St. Paul is “waxing eloquent” today in what may be his most famous and frequently quoted text of all: 1 COR 12:31-13:13. It is heard it so often at weddings that I sometimes wonder if we don’t just get as far as “Love is patient, love is kind…” and then let the words slide across our consciousness without really penetrating too deeply. Perhaps that’s too harsh a judgment on such an important moment, but I have often heard that “what is seldom is wonderful” and sometimes I know that I perk up and listen better to unfamiliar readings.
On this ordinary Wednesday morning in the middle of September, when all is quiet around me and nothing is stirring outside – even the birds are silent! – I hear Paul once again and am deeply touched by each phrase. May it be so with you also.
Brothers and sisters: Strive eagerly for the greatest spiritual gifts. But I shall show you a still more excellent way. If I speak in human and angelic tongues but do not have love, I am a resounding gong or a clashing cymbal. And if I have the gift of prophecy and comprehend all mysteries and all knowledge, if I have faith so as to move mountains, but I do not have love, I am nothing. If I give away everything I own, and if I hand my body over to be burned but do not have love, I gain nothing.
(Before you go on reading, stop for awhile and consider how monumental are those propositions…)
Love is patient, love is kind. Love is not jealous, love is not pompous, it is not inflated, it is not rude, it does not seek its own interests, it is not quick-tempered, it does not brood over injury, it does not rejoice over wrong-doing but rejoices in the truth. Love bears all things, believes all things, hopes all things, endures all things.

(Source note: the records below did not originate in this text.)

-- ==== Sys2Proof/Machine/StartUp.lean ====
section
/-! DEFINITION. The later phases of start-up: LINK_OPEN (phase 5), the scan (phase 6, R64, R65) and DAY_BLOCK_LOAD
(phases 7 and 8, R118, R119, R182). -/

namespace Sys2Proof.Machine

/-! ## The scan (R64, R65) -/

/-- R64: the next region to scan, from selector `i` on. -/
def nextUnchecked (s : State) (i : Nat) : Option Nat :=
  (List.range 24).find? (fun j => decide (i ≤ j) && inUse s j && (recordAt s j).state == .unchecked)

/-- R64: the scan at block `sc.block` of its region: its step posted. -/
def postScan (sc : Scan) (s : State) : State :=
  { s with
    save := { s.save with scan := some sc }
    port := { s.port with scan := some ((entryAt s sc.region).base + 64 * sc.block) } }

/-- R64, R182: phase 6 ends, and the passage to phase 7 is made or waits. -/
def endScan (s : State) : State := passTo 7 { s with save := { s.save with scan := none } }

/-- R64: the scan goes on with the next UNCHECKED region from selector `i` on. -/
def scanFrom (i : Nat) (s : State) : State :=
  match nextUnchecked s i with
  | some r => postScan ⟨r, 0, 0⟩ s
  | none => endScan s

/-- LINK_OPEN (R182): phase 5 opens the link and completes, and phase 6 begins with the scan. Outside phase 5, or while
the supply is WARN, there is no such event (log 2, log 8). -/
def execLinkOpen (s : State) : Host.Outcome State Fault Refusal :=
  .next (if s.supply.phase = 5 ∧ slotUp s ∧ !inWarn s then
    settle (scanFrom 0 { s with supply := { s.supply with phase := 6, waiting := false } }) else s)

/-- R118: the scan hands the DAYS region's bytes to the calendar. -/
def handDays (region : Nat) (bytes : List Byte) (s : State) : State :=
  if daysRegion s = some region then { s with days := { s.days with handed := some bytes } } else s

/-- R64: a region's scan ends with the sum `sum`. -/
def judgeRegion (region sum : Nat) (s : State) : State :=
  let r := recordAt s region
  if checksEqual sum r.check then setRecord region { r with state := .valid } s
  else notify (.regionState region .damaged .scanMismatch) (setRecord region { r with state := .damaged } s)

/-- R64: a scan step's block added, and the next step, region or phase. -/
def scanBlock (sc : Scan) (bytes : List Byte) (s : State) : State :=
  let sum := addBlock sc.sum bytes
  let s1 := handDays sc.region bytes s
  if 64 * (sc.block + 1) < (entryAt s sc.region).length then postScan ⟨sc.region, sc.block + 1, sum⟩ s1
  else scanFrom (sc.region + 1) (judgeRegion sc.region sum s1)

/-- R31: the save engine takes the completion of a scan step. -/
def scanTakes (bytes : List Byte) (s : State) : State :=
  match s.save.scan with
  | some sc => scanBlock sc bytes s
  | none => s

/-- SCAN_STEP_COMPLETION (R64). With no scan step in progress there is no such event (log 2). -/
def execScanStepCompletion (bus : List Byte) (s : State) : Host.Outcome State Fault Refusal :=
  match s.port.burst with
  | some (.scan a) => .next (settle (scanTakes (burstBytes s.sram a 64 bus) (freeBus s)))
  | _ => .next s

/-! ## The day block (R118, R119) and phase 8 (R173, R182) -/

/-- R118: the durable block, when the record is VALID and the bytes pass the load checks. -/
def durableBlock (s : State) (sel : Nat) : Option (Nat × Option Int × Vector Counter 8) :=
  if (recordAt s sel).state = .valid then s.days.handed.bind loadDayBlock else none

/-- R118 steps 1 and 2: the working copy from a durable block, in service. -/
def loadedDays (d : Days) (turn : Nat) (high : Option Int) (counters : Vector Counter 8) : Days :=
  { d with
    inService := true, turnSecond := turn, highDay := high, counters := counters
    dirty := false, rebuilt := false, behind := false, handed := none }

/-- R119, R118 step 2: the working copy rebuilt, in service. -/
def rebuiltDays (d : Days) : Days :=
  { d with
    inService := true, turnSecond := 0, highDay := none, counters := Vector.replicate 8 {}
    dirty := true, rebuilt := true, behind := false, handed := none }

/-- R118, R119: the working copy loaded or rebuilt. -/
def loadDays (s : State) : State :=
  match daysRegion s with
  | none => s
  | some sel =>
    match durableBlock s sel with
    | some (turn, high, counters) => setDays (loadedDays s.days turn high counters) s
    | none => notify (.regionState sel (recordAt s sel).state .rebuilt) (setDays (rebuiltDays s.days) s)

/-- R173, R182: phase 8: the supply leaves START for NORMAL or LOW. -/
def becomeReady (s : State) : State :=
  changeSupply (if 3000 ≤ s.supply.vslot then .normal else .low)
    { s with supply := { s.supply with phase := 8, waiting := false } }

/-- DAY_BLOCK_LOAD (R118): phase 7's update, the start-up catch-up, and phase 8, in which the fill is made. Outside
START in phase 7 there is no such event (log 2). -/
def execDayBlockLoad (s : State) : Host.Outcome State Fault Refusal :=
  .next (if s.supply.phase = 7 ∧ s.supply.state = .start then settle (becomeReady (catchUp (loadDays s))) else s)

end Sys2Proof.Machine
end

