-- ==== Sys2Proof/Machine/Core.lean ====
section
/-! DEFINITION. The machine as the host runs it. -/

def Sys2Proof.core : Host.Core := { State := Sys2Proof.Machine.State, Fault := Sys2Proof.Machine.Fault, Refusal := Sys2Proof.Machine.Refusal, step := Sys2Proof.Machine.step, reset := Sys2Proof.Machine.State.reset }
end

Love never fails. If there are prophecies, they will be brought to nothing; if tongues, they will cease; if knowledge, it will be brought to nothing. For we know partially and we prophesy partially, but when the perfect comes, the partial will pass away. When I was a child, I used to talk as a child, think as a child, reason as a child; when I became a man, I put aside childish things. At present we see indistinctly, as in a mirror, but then, face to face. At present I know partially; then I shall know fully, as I am fully known. So faith, hope and love remain, these three; but the greatest of these is love.